▶ [What you should do]: For the listing below, output exactly the lines from the line with "sum alone. -/" up to and including the line with "theorem subResultOrUnderflow : Obligations.SubResultOrUnderflow", and no other lines.

-------- Data shown

/-- An `OPC` selects the operation that the decoder reads from every command with it. -/
theorem selects_of_decode {op : Opcode} {i : Command → Instr} (h : ∀ c, c.op = op → decode c = .ok (i c)) :
    Selects op i := fun c s hop hnext => stepRunsDecodedInstruction s c (i c) hnext (h c hop)

/-- The operation completes from `s` without fault, with the result value `r` and the sign bit `sg`. -/
def Returns (i : Instr) (s : State) (r : Nat) (sg : Bit) : Prop := ∃ t, exec i s = .next t ∧ CompletesWith s t r sg

section
variable {i : Instr} {s t : State}

theorem returns_of_result {x : Nat} {sg : Bit}
    (hexec : exec i s = .next (complete (.result (BitVec.ofNat 256 x) sg) s)) (hx : x < 2 ^ 256) : Returns i s x sg :=
  ⟨_, hexec, complete_result x sg s hx⟩

theorem raises_of_raised {k : Cause} (hexec : exec i s = .next (complete (.raised k) s)) : Raises i s (causeCode k) :=
  ⟨_, hexec, complete_raised k s⟩

theorem Returns.resValue_eq {r : Nat} {sg : Bit} (h : Returns i s r sg) (hexec : exec i s = .next t) :
    resValue t = r := by
  obtain ⟨u, hu, hcompletes⟩ := h
  obtain rfl := Host.Outcome.next.inj (hu.symm.trans hexec)
  exact hcompletes.res

/-- After a fault, `VALID` is 0 (R62). -/
theorem Raises.valid_ne_one {code : BitVec 4} (h : Raises i s code) (hexec : exec i s = .next t) :
    validField t.status ≠ 1 := by
  obtain ⟨u, hu, hfaults⟩ := h
  obtain rfl := Host.Outcome.next.inj (hu.symm.trans hexec)
  rw [hfaults.valid]
  decide

end

theorem div_lt_word (a : Word) (d : Nat) : a.toNat / d < 2 ^ 256 := (Nat.div_le_self _ d).trans_lt a.isLt

/-- R46 -/
theorem returns_floorIntermediate (a : Word) (s : State) : Returns (.floorIntermediate a) s (a.toNat / 10 ^ 18) 0 :=
  returns_of_result rfl (div_lt_word a _)

/-- R47 -/
theorem returns_floor (a : Word) (s : State) : Returns (.floor a) s (a.toNat / 10 ^ 18 * 10 ^ 18) 0 :=
  returns_of_result rfl ((Nat.div_mul_le_self _ _).trans_lt a.isLt)

/-- R48 -/
theorem returns_halfScaling (a : Word) (s : State) : Returns (.halfScaling a) s (a.toNat / 10 ^ 9) 0 :=
  returns_of_result rfl (div_lt_word a _)

/-- R49 -/
theorem returns_doubleScaling {a : Word} (s : State) (h : a.toNat * 10 ^ 18 < 2 ^ 256) :
    Returns (.doubleScaling a) s (a.toNat * 10 ^ 18) 0 := by
  refine returns_of_result ?_ h
  rw [exec_doubleScaling, evalDoubleScaling, Config.scale, check256_inRange _ _ h]

/-- R49 -/
theorem raises_doubleScaling {a : Word} (s : State) (h : 2 ^ 256 ≤ a.toNat * 10 ^ 18) :
    Raises (.doubleScaling a) s 0x1 := by
  refine raises_of_raised (k := .overflow) ?_
  rw [exec_doubleScaling, evalDoubleScaling, Config.scale, check256_outOfRange _ _ h]

/-- R53 -/
theorem returns_add {a b : Word} (s : State) (h : a.toNat + b.toNat < 2 ^ 256) :
    Returns (.add a b) s (a.toNat + b.toNat) 0 := by
  refine returns_of_result ?_ h
  rw [exec_add, evalAdd, check256_inRange _ _ h]

/-- R53 -/
theorem raises_add {a b : Word} (s : State) (h : 2 ^ 256 ≤ a.toNat + b.toNat) : Raises (.add a b) s 0x1 := by
  refine raises_of_raised (k := .overflow) ?_
  rw [exec_add, evalAdd, check256_outOfRange _ _ h]

/-- R54 -/
theorem returns_sub {a b : Word} (s : State) (h : b.toNat ≤ a.toNat) :
    Returns (.sub a b) s (a.toNat - b.toNat) 0 := by
  refine returns_of_result ?_ ((Nat.sub_le _ _).trans_lt a.isLt)
  rw [exec_sub, evalSub, if_neg (Nat.not_lt.mpr h)]

/-- R54 -/
theorem raises_sub {a b : Word} (s : State) (h : a.toNat < b.toNat) : Raises (.sub a b) s 0x2 := by
  refine raises_of_raised (k := .underflow) ?_
  rw [exec_sub, evalSub, if_pos h]

/-- R55 -/
theorem returns_diffAndSign_of_le {a b : Word} (s : State) (h : b.toNat ≤ a.toNat) :
    Returns (.diffAndSign a b) s (a.toNat - b.toNat) 0 := by
  refine returns_of_result ?_ ((Nat.sub_le _ _).trans_lt a.isLt)
  rw [exec_diffAndSign, evalDiffAndSign, if_neg (mt (limbLess_iff_toNat_lt a b).1 (Nat.not_lt.mpr h))]

/-- R55 -/
theorem returns_diffAndSign_of_lt {a b : Word} (s : State) (h : a.toNat < b.toNat) :
    Returns (.diffAndSign a b) s (b.toNat - a.toNat) 1 := by
  refine returns_of_result ?_ ((Nat.sub_le _ _).trans_lt b.isLt)
  rw [exec_diffAndSign, evalDiffAndSign, if_pos ((limbLess_iff_toNat_lt a b).2 h)]

/-- R56 -/
theorem returns_mul {a b : Word} (s : State) (h : a.toNat / 10 ^ 9 * (b.toNat / 10 ^ 9) < 2 ^ 256) :
    Returns (.mul a b) s (a.toNat / 10 ^ 9 * (b.toNat / 10 ^ 9)) 0 := by
  refine returns_of_result ?_ h
  rw [exec_mul, evalMul, Config.halfScale, check256_inRange _ _ h]

/-- R56 -/
theorem raises_mul {a b : Word} (s : State) (h : 2 ^ 256 ≤ a.toNat / 10 ^ 9 * (b.toNat / 10 ^ 9)) :
    Raises (.mul a b) s 0x1 := by
  refine raises_of_raised (k := .overflow) ?_
  rw [exec_mul, evalMul, Config.halfScale, check256_outOfRange _ _ h]

/-- R57: DivisionByZero comes before Overflow. -/
theorem raises_div_of_zero (a : Word) {b : Word} (s : State) (hb : b.toNat = 0) : Raises (.div a b) s 0x3 := by
  refine raises_of_raised (k := .divisionByZero) ?_
  rw [exec_div, evalDiv, if_pos hb]

/-- R57 -/
theorem returns_div {a b : Word} (s : State) (hb : b.toNat ≠ 0) (h : a.toNat * 10 ^ 18 < 2 ^ 256) :
    Returns (.div a b) s (a.toNat * 10 ^ 18 / b.toNat) 0 := by
  refine returns_of_result ?_ ((Nat.div_le_self _ _).trans_lt h)
  rw [exec_div, evalDiv, if_neg hb, Config.scale, check256_inRange _ _ h, BitVec.toNat_ofNat, Nat.mod_eq_of_lt h]

/-- R57 -/
theorem raises_div_of_overflow {a b : Word} (s : State) (hb : b.toNat ≠ 0) (h : 2 ^ 256 ≤ a.toNat * 10 ^ 18) :
    Raises (.div a b) s 0x1 := by
  refine raises_of_raised (k := .overflow) ?_
  rw [exec_div, evalDiv, if_neg hb, Config.scale, check256_outOfRange _ _ h]

end Sys2Proof.Machine
end

section
/-! The scaling operations (40_scaling.md R44 to R49) and the one rounding direction (R45). -/

namespace Sys2Proof.Machine

/-- Settles O11: the row of the decoder's table, and the value returned. -/
theorem floorIntermediateResult : Obligations.FloorIntermediateResult := by
  refine ⟨selects_of_decode fun c hop => ?_, returns_floorIntermediate⟩
  obtain ⟨hrow, -⟩ := opcodeMapSelectsOperation c
  exact hrow hop

/-- Settles O13: the row of the decoder's table, and the value returned. -/
theorem halfScalingResult : Obligations.HalfScalingResult := by
  refine ⟨selects_of_decode fun c hop => ?_, returns_halfScaling⟩
  obtain ⟨-, -, hrow, -⟩ := opcodeMapSelectsOperation c
  exact hrow hop

/-- Settles O12: the laws are those of `A // SCALE * SCALE` as a number. -/
theorem floorResult : Obligations.FloorResult := by
  refine ⟨selects_of_decode fun c hop => ?_, fun a s => ?_⟩
  · obtain ⟨-, hrow, -⟩ := opcodeMapSelectsOperation c
    exact hrow hop
  · obtain ⟨t, hexec, hcompletes⟩ := returns_floor a s
    have hres := hcompletes.res
    refine ⟨t, hexec, hcompletes, ?_⟩
    omega

/-- The largest value whose product with `SCALE` is in range is `T` (R49, R57). -/
theorem scale_overflow_iff (n : Nat) :
    2 ^ 256 ≤ n * 10 ^ 18 ↔ 115792089237316195423570985008687907853269984665640564039457 < n := by
  omega

/-- Settles O14: the value below 2^256 and the fault from there on, which is above `T`. -/
theorem doubleScalingResultOrOverflow : Obligations.DoubleScalingResultOrOverflow := by
  refine ⟨selects_of_decode fun c hop => ?_, fun a s =>
    ⟨returns_doubleScaling s, raises_doubleScaling s, scale_overflow_iff a.toNat⟩⟩
  obtain ⟨-, -, -, hrow, -⟩ := opcodeMapSelectsOperation c
  exact hrow hop

/-- The quotient that division gives is the floor (R45). -/
theorem div_isFloor (n : Nat) {d : Nat} (hd : 0 < d) : n / d * d ≤ n ∧ n < (n / d + 1) * d :=
  ⟨Nat.div_mul_le_self n d, by rw [Nat.succ_mul]; exact Nat.lt_div_mul_add hd⟩

section
variable {a b : Word} {s t : State}

theorem resValue_doubleScaling (hexec : exec (.doubleScaling a) s = .next t) (hvalid : validField t.status = 1) :
    resValue t = a.toNat * 10 ^ 18 :=
  have hlt := Nat.lt_of_not_le fun hge => (raises_doubleScaling s hge).valid_ne_one hexec hvalid
  (returns_doubleScaling s hlt).resValue_eq hexec

theorem resValue_add (hexec : exec (.add a b) s = .next t) (hvalid : validField t.status = 1) :
    resValue t = a.toNat + b.toNat :=
  have hlt := Nat.lt_of_not_le fun hge => (raises_add s hge).valid_ne_one hexec hvalid
  (returns_add s hlt).resValue_eq hexec

theorem resValue_sub (hexec : exec (.sub a b) s = .next t) (hvalid : validField t.status = 1) :
    resValue t + b.toNat = a.toNat := by
  have hle := Nat.le_of_not_lt fun hlt => (raises_sub s hlt).valid_ne_one hexec hvalid
  rw [(returns_sub s hle).resValue_eq hexec, Nat.sub_add_cancel hle]

/-- The smaller operand and the magnitude of the difference add up to the larger one (R55). -/
theorem resValue_diffAndSign (hexec : exec (.diffAndSign a b) s = .next t) :
    resValue t + min a.toNat b.toNat = max a.toNat b.toNat := by
  rcases Nat.lt_or_ge a.toNat b.toNat with hlt | hge
  · rw [(returns_diffAndSign_of_lt s hlt).resValue_eq hexec]
    omega
  · rw [(returns_diffAndSign_of_le s hge).resValue_eq hexec]
    omega

theorem resValue_mul (hexec : exec (.mul a b) s = .next t) (hvalid : validField t.status = 1) :
    resValue t = a.toNat / 10 ^ 9 * (b.toNat / 10 ^ 9) :=
  have hlt := Nat.lt_of_not_le fun hge => (raises_mul s hge).valid_ne_one hexec hvalid
  (returns_mul s hlt).resValue_eq hexec

/-- A DIV that completes without fault has a divisor, and a scaled dividend in range (R57). -/
theorem resValue_div (hexec : exec (.div a b) s = .next t) (hvalid : validField t.status = 1) :
    b.toNat ≠ 0 ∧ resValue t = a.toNat * 10 ^ 18 / b.toNat :=
  have hb : b.toNat ≠ 0 := fun hzero => (raises_div_of_zero a s hzero).valid_ne_one hexec hvalid
  have hlt := Nat.lt_of_not_le fun hge => (raises_div_of_overflow s hb hge).valid_ne_one hexec hvalid
  ⟨hb, (returns_div s hb hlt).resValue_eq hexec⟩

end

/-- Settles O21: each division's value is the floor quotient, and the other operations' values are exact. -/
theorem roundingIsFloor : Obligations.RoundingIsFloor := by
  intro a b s t hvalid
  have hscale := div_isFloor a.toNat (d := 10 ^ 18) (by decide)
  have hhalfA := div_isFloor a.toNat (d := 10 ^ 9) (by decide)
  have hhalfB := div_isFloor b.toNat (d := 10 ^ 9) (by decide)
  refine ⟨fun hexec => ?_, fun hexec => ?_, fun hexec => ?_, fun hexec => ?_, fun hexec => ?_,
    fun hexec => resValue_doubleScaling hexec hvalid, fun hexec => resValue_add hexec hvalid,
    fun hexec => resValue_sub hexec hvalid, resValue_diffAndSign⟩
  · rw [(returns_floorIntermediate a s).resValue_eq hexec]
    exact hscale
  · exact ⟨_, (returns_floor a s).resValue_eq hexec, hscale⟩
  · rw [(returns_halfScaling a s).resValue_eq hexec]
    exact hhalfA
  · obtain ⟨hloA, hhiA⟩ := hhalfA
    exact ⟨_, _, resValue_mul hexec hvalid, hloA, hhiA, hhalfB⟩
  · obtain ⟨hb, hres⟩ := resValue_div hexec hvalid
    rw [hres]
    exact div_isFloor _ (Nat.pos_of_ne_zero hb)

end Sys2Proof.Machine
end

section
/-! The limb datapath (41_additive.md R50 to R52). The adder and the subtractor each keep one equation between their
outputs and their operands; what the carry and the borrow say is read off it. -/

namespace Sys2Proof.Machine

/-- The limbs of a value add up to it (R7, R37). -/
theorem toNat_eq_limbs (v : Word) : v.toNat = (lowLimb v).toNat + (highLimb v).toNat * 2 ^ 128 := by
  rw [← assemble_toNat, assemble_limbs]

/-- The adder loses nothing: what its sum does not hold is in the carry (R50). -/
theorem limbAdd_exact (a b : Word) :
    (limbAdd a b).1.toNat + (limbAdd a b).2.toNat * 2 ^ 256 = a.toNat + b.toNat := by
  rw [toNat_eq_limbs a, toNat_eq_limbs b]
  simp only [limbAdd, BitVec.toNat_ofNat]
  omega

/-- The subtractor loses nothing: what the minuend lacks is in the borrow (R51). -/
theorem limbSub_exact (a b : Word) :
    (limbSub a b).1.toNat + b.toNat = a.toNat + (limbSub a b).2.toNat * 2 ^ 256 := by
  rw [toNat_eq_limbs a, toNat_eq_limbs b]
  simp only [limbSub, BitVec.toNat_ofNat]
  -- the two borrows, of the low and of the high limb
  split_ifs <;> omega

/-- Settles O23: the sum is below 2^256, so the equation of the adder leaves one value for each carry. -/
theorem limbAdderCarry : Obligations.LimbAdderCarry := by
  intro a b
  have hexact := limbAdd_exact a b
  simp only [← BitVec.toNat_inj, BitVec.ofNat_eq_ofNat, BitVec.toNat_ofNat]
  omega

/-- Settles O24: the difference is below 2^256, so the equation of the subtractor leaves one value for each borrow. -/
theorem limbSubtractorBorrow : Obligations.LimbSubtractorBorrow := by
  intro a b
  have hexact := limbSub_exact a b
  simp only [← BitVec.toNat_inj, BitVec.ofNat_eq_ofNat, BitVec.toNat_ofNat]
  omega

/-- Settles O25: the comparator and the borrow both say `A < B`. -/
theorem limbComparatorOrder : Obligations.LimbComparatorOrder := by
  intro a b
  obtain ⟨hborrow, -⟩ := limbSubtractorBorrow a b
  exact ⟨limbLess_iff_toNat_lt a b, (limbLess_iff_toNat_lt a b).trans hborrow.symm⟩

end Sys2Proof.Machine
end

section
/-! The additive operations (41_additive.md R53 to R55): what each one returns or raises, and what the order of its
operands does. -/

namespace Sys2Proof.Machine

theorem evalAdd_comm (a b : Word) : evalAdd a b = evalAdd b a := by rw [evalAdd, evalAdd, Nat.add_comm]

/-- Settles O15: the sum below 2^256 and the fault from there on; the operands enter by their sum alone. -/
theorem addResultOrOverflow : Obligations.AddResultOrOverflow := by
  refine ⟨selects_of_decode fun c hop => ?_, fun a b s => ⟨returns_add s, raises_add s, ?_⟩⟩
  · obtain ⟨-, -, -, -, hrow, -⟩ := opcodeMapSelectsOperation c
    exact hrow hop
  · rw [exec_add, exec_add, evalAdd_comm]

/-- Settles O16: the difference where there is one, and the fault where `A < B`. -/
theorem subResultOrUnderflow : Obligations.SubResultOrUnderflow := by
  refine ⟨selects_of_decode fun c hop => ?_, fun _ _ s => ⟨returns_sub s, raises_sub s⟩⟩
  obtain ⟨-, -, -, -, -, hrow, -⟩ := opcodeMapSelectsOperation c
  exact hrow hop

----------------

▶ [Worked solution]:
/-- Settles O15: the sum below 2^256 and the fault from there on; the operands enter by their sum alone. -/
theorem addResultOrOverflow : Obligations.AddResultOrOverflow := by
  refine ⟨selects_of_decode fun c hop => ?_, fun a b s => ⟨returns_add s, raises_add s, ?_⟩⟩
  · obtain ⟨-, -, -, -, hrow, -⟩ := opcodeMapSelectsOperation c
    exact hrow hop
  · rw [exec_add, exec_add, evalAdd_comm]

/-- Settles O16: the difference where there is one, and the fault where `A < B`. -/
theorem subResultOrUnderflow : Obligations.SubResultOrUnderflow := by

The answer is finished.